Menon might need the machete to whack down brush that’s grown and obscured the cameras he’s strategically mounted on trees. They capture activity around the deer carcass.

Menon says this study element sets out to mimic nature.

“So what we’re hoping to see here is in the presence of wolf predation pressure, what species are scavenging on this particular deer. So we put in on the landscape. Who is coming in to clean it up? So far we’ve seen vultures coming in, turkey vultures and maggots. But that was based on summer stuff. So with this being the first fall deer that’s getting put out, it’ll be interesting to see if there’s a change in who comes out and who scavenges on it,” Menon says.

Menon needs to position and secure the carcass so his cameras can capture the activity when predators show up.
Susan Bence
/
WUWM
Menon needs to position and secure the carcass so his cameras can capture the activity when predators show up.
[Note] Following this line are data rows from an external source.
-- ==== Sys2Proof/Laws/Bus.lean ====
section
/-! SUPPORT. The host port: what an address names, and everything a host read or write can do. -/

namespace Sys2Proof.Machine

/-! ## The address map -/

theorem placeOf_payload {a : Addr} {k : Nat} (hk : k < 255) (h : a.toNat = 0x0100 + k) : placeOf a = .payload k := by
  unfold placeOf
  simp only
  iterate 20 rw [if_neg (by omega)]
  rw [if_neg (by omega), if_pos (by omega), h, Nat.add_sub_cancel_left]

theorem placeOf_rx {a : Addr} {k : Nat} (hk : k < 1024) (h : a.toNat = 0x0400 + k) : placeOf a = .rx k := by
  unfold placeOf
  simp only
  iterate 20 rw [if_neg (by omega)]
  rw [if_neg (by omega), if_neg (by omega), if_pos (by omega), h, Nat.add_sub_cancel_left]

theorem placeOf_tx {a : Addr} {k : Nat} (hk : k < 512) (h : a.toNat = 0x0800 + k) : placeOf a = .tx k := by
  unfold placeOf
  simp only
  iterate 20 rw [if_neg (by omega)]
  rw [if_neg (by omega), if_neg (by omega), if_neg (by omega), if_pos (by omega), h, Nat.add_sub_cancel_left]

/-- An address below 0x0016 as a numeral. -/
theorem placeOf_small {a : Addr} (h : a.toNat < 0x0016) : ∃ n < 0x0016, a = BitVec.ofNat 16 n :=
  ⟨a.toNat, h, by simp⟩

/-- An address and what it holds: a buffer byte is in its buffer, and every other place has its own addresses. -/
theorem placeOf_cases (a : Addr) :
    (∃ k < 255, a.toNat = 0x0100 + k ∧ placeOf a = .payload k)
    ∨ (∃ k < 1024, a.toNat = 0x0400 + k ∧ placeOf a = .rx k)
    ∨ (∃ k < 512, a.toNat = 0x0800 + k ∧ placeOf a = .tx k)
    ∨ (∃ k < 8, a.toNat = 0x0020 + k ∧ placeOf a = .cfg k)
    ∨ (a.toNat < 0x0016 ∧ ∀ k, placeOf a ≠ .payload k ∧ placeOf a ≠ .rx k ∧ placeOf a ≠ .tx k ∧ placeOf a ≠ .cfg k)
    ∨ (0x0016 ≤ a.toNat ∧ placeOf a = .unmapped) := by
  by_cases h1 : 0x0100 ≤ a.toNat ∧ a.toNat ≤ 0x01FE
  · exact .inl ⟨a.toNat - 0x0100, by omega, by omega, placeOf_payload (by omega) (by omega)⟩
  by_cases h2 : 0x0400 ≤ a.toNat ∧ a.toNat ≤ 0x07FF
  · exact .inr (.inl ⟨a.toNat - 0x0400, by omega, by omega, placeOf_rx (by omega) (by omega)⟩)
  by_cases h3 : 0x0800 ≤ a.toNat ∧ a.toNat ≤ 0x09FF
  · exact .inr (.inr (.inl ⟨a.toNat - 0x0800, by omega, by omega, placeOf_tx (by omega) (by omega)⟩))
  by_cases h5 : a.toNat < 0x0016
  · refine .inr (.inr (.inr (.inr (.inl ⟨h5, fun k => ?_⟩))))
    obtain ⟨n, hn, rfl⟩ := placeOf_small h5
    interval_cases n <;> simp [placeOf]
  by_cases h4 : 0x0020 ≤ a.toNat ∧ a.toNat ≤ 0x0027
  · refine .inr (.inr (.inr (.inl ⟨a.toNat - 0x0020, by omega, by omega, ?_⟩)))
    unfold placeOf
    simp only
    iterate 20 rw [if_neg (by omega)]
    rw [if_pos h4]
  · refine .inr (.inr (.inr (.inr (.inr ⟨by omega, ?_⟩))))
    unfold placeOf
    simp only
    iterate 20 rw [if_neg (by omega)]
    rw [if_neg h4, if_neg h1, if_neg h2, if_neg h3]

/-- CMD is at address 0x0000 and nowhere else. -/
theorem placeOf_eq_cmd {a : Addr} : placeOf a = .cmd ↔ a = 0x0000 := by
  constructor
  · intro h
    rcases placeOf_cases a with ⟨k, -, -, e⟩ | ⟨k, -, -, e⟩ | ⟨k, -, -, e⟩ | ⟨k, -, -, e⟩ | ⟨e, -⟩ | ⟨-, e⟩
    all_goals first | (rw [e] at h; cases h) | skip
    obtain ⟨n, hn, rfl⟩ := placeOf_small e
    interval_cases n <;> first | rfl | (simp [placeOf] at h)
  · rintro rfl
    rfl

/-- STATUS is at address 0x0001 and nowhere else. -/
theorem placeOf_eq_status {a : Addr} : placeOf a = .status ↔ a = 0x0001 := by
  constructor
  · intro h
    rcases placeOf_cases a with ⟨k, -, -, e⟩ | ⟨k, -, -, e⟩ | ⟨k, -, -, e⟩ | ⟨k, -, -, e⟩ | ⟨e, -⟩ | ⟨-, e⟩
    all_goals first | (rw [e] at h; cases h) | skip
    obtain ⟨n, hn, rfl⟩ := placeOf_small e
    interval_cases n <;> first | rfl | (simp [placeOf] at h)
  · rintro rfl
    rfl

/-- The place a written address names: a buffer byte lies inside its buffer. -/
def Place.inBuffers : Place → Prop
  | .payload k => k < 255
  | .rx k      => k < 1024
  | .tx k      => k < 512
  | .cfg k     => k < 8
  | _          => True

theorem placeOf_inBuffers (a : Addr) : (placeOf a).inBuffers := by
  rcases placeOf_cases a with ⟨k, hk, -, h⟩ | ⟨k, hk, -, h⟩ | ⟨k, hk, -, h⟩ | ⟨k, hk, -, h⟩ | ⟨-, h⟩ | ⟨-, h⟩
  · rw [h]; exact hk
  · rw [h]; exact hk
  · rw [h]; exact hk
  · rw [h]; exact hk
  · cases hp : placeOf a <;> first | trivial | simp_all
  · rw [h]; trivial

/-! ## The map backwards -/

/-- The address of a place, from the map of 20_memory R42 read backwards; `none` for the unmapped addresses. -/
def Place.addr : Place → Option Nat
  | .cmd => some 0x0000
  | .status => some 0x0001
  | .rxlenHi => some 0x0002
  | .rxlenLo => some 0x0003
  | .txlenHi => some 0x0004
  | .txlenLo => some 0x0005
  | .msgCt => some 0x0006
  | .msgLen => some 0x0007
  | .msgSrcHi => some 0x0008
  | .msgSrcLo => some 0x0009
  | .msgDstHi => some 0x000A
  | .msgDstLo => some 0x000B
  | .deliverCntHi => some 0x000C
  | .deliverCntLo => some 0x000D
  | .dptResult3 => some 0x0010
  | .dptResult2 => some 0x0011
  | .dptResult1 => some 0x0012
  | .dptResult0 => some 0x0013
  | .ident0 => some 0x0014
  | .ident1 => some 0x0015
  | .cfg k => some (0x0020 + k)
  | .payload k => some (0x0100 + k)
  | .rx k => some (0x0400 + k)
  | .tx k => some (0x0800 + k)
  | .unmapped => none

/-- A property of both branches is a property of the choice. -/
theorem ite_induction {α : Type} {c : Prop} [Decidable c] {x y : α} (P : α → Prop) (h1 : c → P x) (h2 : ¬c → P y) :
    P (if c then x else y) := by
  by_cases h : c
  · simpa [h] using h1 h
  · simpa [h] using h2 h

/-- What an address holds, the map of 20_memory R42 read backwards: a mapped place has its one address, and the unmapped
addresses are those of R43. -/
theorem placeOf_spec (a : Addr) :
    (placeOf a).addr = some a.toNat
    ∨ placeOf a = .unmapped ∧ (a.toNat = 0x000E ∨ a.toNat = 0x000F ∨ (0x0016 ≤ a.toNat ∧ a.toNat ≤ 0x001F)
        ∨ (0x0028 ≤ a.toNat ∧ a.toNat ≤ 0x00FF) ∨ (0x01FF ≤ a.toNat ∧ a.toNat ≤ 0x03FF) ∨ 0x0A00 ≤ a.toNat) := by
  unfold placeOf
  generalize a.toNat = n
  simp only
  iterate 24
    refine ite_induction (fun p : Place => p.addr = some n ∨ p = .unmapped ∧ _) (fun h => .inl ?_) fun h => ?_
    · simp only [Place.addr, Option.some.injEq]
      omega
  exact .inr ⟨rfl, by omega⟩

theorem placeOf_unmapped {a : Addr} (h : a.toNat = 0x000E ∨ a.toNat = 0x000F ∨ (0x0016 ≤ a.toNat ∧ a.toNat ≤ 0x001F)
    ∨ (0x0028 ≤ a.toNat ∧ a.toNat ≤ 0x00FF) ∨ (0x01FF ≤ a.toNat ∧ a.toNat ≤ 0x03FF) ∨ 0x0A00 ≤ a.toNat) :
    placeOf a = .unmapped := by
  unfold placeOf
  simp only
  iterate 24 rw [if_neg (by omega)]

/-- Two addresses that hold one mapped place are one address. -/
theorem placeOf_inj {a b : Addr} (h : placeOf a = placeOf b) : a = b ∨ placeOf a = .unmapped := by
  rcases placeOf_spec a with ha | ⟨ha, -⟩
  · rcases placeOf_spec b with hb | ⟨hb, -⟩
    · rw [← h, ha, Option.some.injEq] at hb
      exact .inl (BitVec.eq_of_toNat_eq hb)
    · exact .inr (h.trans hb)
  · exact .inr ha
/-! ## Reads -/

/-- Everything a host read can do. -/
theorem hostRead_cases (a : Addr) (s : State) :
    (s.busy = true ∧ a ≠ 0x0001 ∧ hostRead a s = .fault .hazardBusy)
    ∨ ((s.busy = false ∨ a = 0x0001) ∧
        ((∃ v, readPlace s (placeOf a) = .ok v ∧ hostRead a s = .next (emit (.read a v) s))
          ∨ ∃ st k, readPlace s (placeOf a) = .error (.uninit st k) ∧ hostRead a s = .fault (.uninit st k))) := by
  unfold hostRead
  by_cases hb : s.busy = true ∧ a ≠ 0x0001
  · left
    have : (placeOf a != .status) = true := by
      simp only [bne_iff_ne, ne_eq, placeOf_eq_status]
      exact hb.2
    exact ⟨hb.1, hb.2, by simp [hb.1, this]⟩
  · right
    refine ⟨by cases h : s.busy <;> simp_all, ?_⟩
    have : ¬ (s.busy && placeOf a != .status) = true := by
      simp only [Bool.and_eq_true, bne_iff_ne, ne_eq, placeOf_eq_status]
      exact hb
    rw [if_neg this]
    cases hr : readPlace s (placeOf a) with
    | ok v => exact .inl ⟨v, rfl, rfl⟩
    | error f =>
      right
      cases hp : placeOf a <;> simp only [hp, readPlace, reduceCtorEq] at hr <;>
        exact ⟨_, _, by rw [(readByte_error.mp hr).2], by rw [(readByte_error.mp hr).2]⟩

/-! ## Writes -/

/-- What no host write changes. -/
theorem writePlace_frame (v : Byte) (s : State) (p : Place) :
    (writePlace v s p).params = s.params ∧ (writePlace v s p).agenda = s.agenda ∧ (writePlace v s p).trace = s.trace
    ∧ (writePlace v s p).draws = s.draws ∧ (writePlace v s p).tx = s.tx ∧ (writePlace v s p).txlen = s.txlen
    ∧ (writePlace v s p).deliverCnt = s.deliverCnt ∧ (writePlace v s p).dptResult = s.dptResult := by
  cases p <;> simp [writePlace]

/-- A write to any place but CMD starts no command. -/
theorem writePlace_idle (v : Byte) (s : State) {p : Place} (h : p ≠ .cmd) :
    (writePlace v s p).pending = s.pending ∧ (writePlace v s p).result = s.result ∧ (writePlace v s p).cmd = s.cmd := by
  cases p <;> simp [writePlace] at h ⊢

/-- A host write keeps every store in canonical form. -/
theorem writePlace_memWf (v : Byte) {s : State} {p : Place} (hs : s.memWf) (hp : p.inBuffers) :
    (writePlace v s p).memWf := by
  simp only [State.memWf, Bool.and_eq_true] at hs ⊢
  obtain ⟨⟨h1, h2⟩, h3⟩ := hs
  cases p <;> simp only [writePlace, latchCommand_rx, latchCommand_tx, latchCommand_payload, writeRx_rx, writeRx_tx,
    writeRx_payload, writePayload_rx, writePayload_tx, writePayload_payload] <;>
    first
    | exact ⟨⟨h1, h2⟩, h3⟩
    | exact ⟨⟨h1, h2⟩, memPutAll_wf [v] h3 (by simp only [Place.inBuffers] at hp; simp; omega)⟩
    | exact ⟨⟨memPutAll_wf [v] h1 (by simp only [Place.inBuffers] at hp; simp; omega), h2⟩, h3⟩

/-- Everything a host write can do. -/
theorem hostWrite_cases (a : Addr) (v : Byte) (s : State) :
    (s.busy = true ∧ hostWrite a v s = .fault .hazardBusy)
    ∨ (s.busy = false ∧ hostWrite a v s = .next (writePlace v s (placeOf a))) := by
  unfold hostWrite
  cases s.busy <;> simp

/-! ## The bytes of a 16-bit register after one of them is written (20_memory R46) -/

@[simp] theorem hi8_withHi (r : BitVec 16) (v : Byte) : hi8 (withHi r v) = v := hi8_be16 v (lo8 r)
@[simp] theorem lo8_withHi (r : BitVec 16) (v : Byte) : lo8 (withHi r v) = lo8 r := lo8_be16 v (lo8 r)
@[simp] theorem hi8_withLo (r : BitVec 16) (v : Byte) : hi8 (withLo r v) = hi8 r := hi8_be16 (hi8 r) v
@[simp] theorem lo8_withLo (r : BitVec 16) (v : Byte) : lo8 (withLo r v) = v := lo8_be16 (hi8 r) v

end Sys2Proof.Machine
end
This is one of two sites Menon set up in Oneida County. There are six more including in Ashland, Sawyer and Door counties.
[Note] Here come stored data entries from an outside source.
/-- The model's mantissa is R100's, under both readings. -/
theorem dpt9Mantissa_eq_dpt9M (mode : Dpt9Mantissa) (w : BitVec 16) : dpt9Mantissa mode w = dpt9M mode w.toNat := by
  by_cases h : w.toNat < 2 ^ 15
  · have hsign : dpt9Sign w = false := by rw [dpt9Sign_eq_decide, decide_eq_false (by omega)]
    simp only [dpt9Mantissa, dpt9M, hsign, if_pos h, dpt9Fraction_toNat]
  · have hsign : dpt9Sign w = true := by rw [dpt9Sign_eq_decide, decide_eq_true (by omega)]
    cases mode <;> simp only [dpt9Mantissa, dpt9M, hsign, if_neg h, neg_not_add_one, dpt9Fraction_toNat]

/-- The model's numerator is R100's M * 2^E. -/
theorem dpt9Numerator_eq_dpt9Q (mode : Dpt9Mantissa) (w : BitVec 16) : dpt9Numerator mode w = dpt9Q mode w.toNat := by
  simp only [dpt9Numerator, dpt9Q, dpt9Mantissa_eq_dpt9M, dpt9Exponent, extract_toNat, Nat.reducePow]

/-- Under EXACT the value is RNE32, whatever the draw. -/
theorem dpt9Value_exact (mode : Dpt9Mantissa) (up : Bool) (w : BitVec 16) :
    dpt9Value mode .exact up w = rne32 (dpt9Numerator mode w) 100 := by
  simp only [dpt9Value]

/-- Under FAITHFUL the value is one of the two neighbours, whichever the draw takes. -/
theorem dpt9Value_faithful (mode : Dpt9Mantissa) (up : Bool) (w : BitVec 16) :
    dpt9Value mode .faithful up w = lower32 (dpt9Numerator mode w) 100
    ∨ dpt9Value mode .faithful up w = upper32 (dpt9Numerator mode w) 100 := by
  cases up with
  | false => exact .inl (by simp only [dpt9Value, Bool.false_eq_true, if_false])
  | true => exact .inr (by simp only [dpt9Value, if_true])

/-- Under EXACT the commit of DPT.FLOAT16 is that of every DPT command. -/
theorem commitFloat16_of_exact {s : State} (h : s.params.dpt9Rounding = .exact) (v : BitVec 32) :
    commitFloat16 v s = setDptResult v s := by
  rw [commitFloat16, drawsAfter_of_exact h]
  rfl

/-- Settles O27: the numerator the model rounds is R100's, under either rounding and whatever neighbour is drawn. -/
theorem dptFloat16RoundsMantissaTimesPowerOverHundred : Obligations.DptFloat16RoundsMantissaTimesPowerOverHundred := by
  unfold Obligations.DptFloat16RoundsMantissaTimesPowerOverHundred
  refine ⟨rfl, fun s => ?_⟩
  obtain ⟨hshort, hfault, hok⟩ := dptCommand_clauses 3 commitFloat16 ((readsPayload_dptWord16 s).map
    (dpt9Value s.params.dpt9Mantissa s.params.dpt9Rounding (nextDraw s)))
  rw [← be16_p_toNat, ← dpt9Numerator_eq_dpt9Q]
  refine ⟨hshort, hfault, fun hlen hw hexact => ?_, fun hlen hw hfaithful => ⟨_, _, hok hlen hw, ?_⟩⟩
  · rw [← dpt9Value_exact _ (nextDraw s), ← hexact]
    exact (hok hlen hw).trans (by rw [commitFloat16_of_exact hexact]; rfl)
  · rw [hfaithful]
    exact dpt9Value_faithful _ _ _

end Sys2Proof.Machine
end

section
/-! PROOFS. The statements of 42_decode: which bytes DECODE reads, the code of the first check that fails, delivery, and
the bytes it never reads. All of them rest on `execDecode_eq`, which says once what DECODE does. -/

namespace Sys2Proof.Machine

/-! ## Reads and checks in a row -/

/-- `y` once the bytes of RXBUF at the offsets `ks` have been read in order: the first one never written faults instead
(60_exceptions R140). -/
def afterReads {α : Type} (s : State) (ks : List Nat) (y : Except Stop α) : Except Stop α :=
  (ks.find? fun k => (memGet s.rx k).isNone).elim y fun k => .error (.fault (.uninit .rx k))

/-- What `x` does if it reads RXBUF at the offsets `ks` in order, with checks in between: an unwritten byte among them
faults, a check that failed discards with its code, and else `x` answers `v`. -/
def Decodes {α : Type} (s : State) (x : Except Stop α) (ks : List Nat) (failure : Option ResultCode) (v : α) : Prop :=
  x = afterReads s ks (failure.elim (.ok v) fun r => .error (.discard r))

section
variable {α : Type} {s : State} {ks : List Nat} {failure : Option ResultCode} {v : α}

theorem afterReads_cons (k : Nat) (ks : List Nat) (y : Except Stop α) :
    afterReads s (k :: ks) y =
      if (memGet s.rx k).isNone then .error (.fault (.uninit .rx k)) else afterReads s ks y := by
  rw [afterReads, List.find?_cons]
  cases (memGet s.rx k).isNone <;> rfl

/-- One byte read, then the rest. -/
theorem Decodes.read {k : Nat} {f : Byte → Except Stop α} (h : Decodes s (f (s.rxAt k)) ks failure v) :
    Decodes s (rxByte s k >>= f) (k :: ks) failure v := by
  rw [Decodes, afterReads_cons]
  cases hb : memGet s.rx k with
  | none =>
    rw [rxByte_error.mpr ⟨hb, rfl⟩]
    rfl
  | some b =>
    rw [rxByte_of_written (by rw [hb]; rfl)]
    exact h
Each needs to be outfitted with sturdily installed photo and video cameras. Menon is working out how best to tie the deer down, to prevent predators from dragging it off and rendering his camera system useless.

Menon tends to cameras battered, probably by bear, at the research site.
Susan Bence
/
WUWM
Menon tends to cameras battered, probably by bear, at the research site.
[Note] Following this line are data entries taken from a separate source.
/-- Self-test steps by progress code (R182). -/
inductive TestStep where
  | s7 | s6 | s5 | s4 | s3
  deriving DecidableEq, Repr

/-- The strapped role (R181). -/
inductive NodeRole where
  | sense | wheel
  deriving DecidableEq, Repr

/-- The LED pattern (R186). In a blink group, `count` is the group's number of flashes and `done` how many of them
have ended. -/
inductive Led where
  | released | off | steady
  | flashOn (count done : Nat)
  | flashOff (count done : Nat)
  | gap
  | faultOn | faultOff
  deriving DecidableEq, Repr

/-- The clamped values of a completed setup (R188). -/
structure SetupValues where
  fx : Int
  fy : Int
  mx : Int
  my : Int
  ax : Int
  ay : Int
  kw : Nat
  xf : Int
  xr : Int
  hw : Int
  sBase : Int
  fd : Nat
  fh : Nat
  expected : Byte
  lf : Nat
  lm : Nat
  w : Nat
  texture : Nat
  bumpFitted : Bool
  dropFitted : Bool
  reverseLeft : Bool
  reverseRight : Bool
  deriving DecidableEq, Repr

structure Startup where
  node : NodeState
  step : Option TestStep
  pos : Pos
  role : NodeRole
  usable : Nat
  floorEmitter : EmitterStatus
  wallEmitter : EmitterStatus
  cause : FaultCause
  code : Option ProgressCode
  part0 : Option Part0
  part1 : Option Part1
  part2 : Option Part2
  part3 : Option Part3
  setup : Option SetupValues
  bootTimer : Timer
  /-- Boot frame pending: no, or the enqueue order of the pending frame (R185). -/
  bootPending : Option Nat
  loopTimer : Timer
  led : Led
  ledTimer : Timer
  deriving DecidableEq, Repr

/-! ### Floor and Wall Channels, BUMP and DROP -/

/-- What both channels hold (R1 to R6). `ambient` is the time left of the ambient sample of the burst in progress, and
stopped once the lit sample runs. -/
structure Channel where
  step : Nat
  relock : Nat
  blinded : Nat
  bursting : Bool
  ambient : Timer
  due : Bool
  guard : Timer
  period : Timer
  deriving DecidableEq, Repr

structure FloorChannel where
  ch : Channel
  /-- Texture window: amplitudes, oldest first (R10). -/
  window : List Nat
  runClass : Option FloorClass
  runCount : Nat
  repeats : Nat
  accepted : FloorClass
  deriving DecidableEq, Repr

structure WallChannel where
  ch : Channel
  result : WallResult
  healthOk : Bool
  deriving DecidableEq, Repr

/-- A two-sample filter of one pin (R21, R126): accepted level, last sample, time to the next sample. -/
structure Filter where
  accepted : Bool
  last : Option Bool
  sample : Timer
  deriving DecidableEq, Repr

/-! ### Encoder Interface -/

/-- The levels (A, B) of one wheel's encoder channels. -/
structure Pair where
  a : Bool
  b : Bool
  deriving DecidableEq, Repr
But there’s more to the study of wolves’ role in controlling chronic wasting disease. It also includes tracking wolves with GPS collars.

Menon says that means more collaboration. He’s conferring with the Wisconsin DNR to see if he can tap into the agency’s existing monitoring system. He’s also in conversation with the Red Cliff Band of Lake Superior Chippewa.

“They do have some collars on the landscape so I’ve sort of initially talked to them about using that data,” he says.

Menon also hopes to collar additional wolves.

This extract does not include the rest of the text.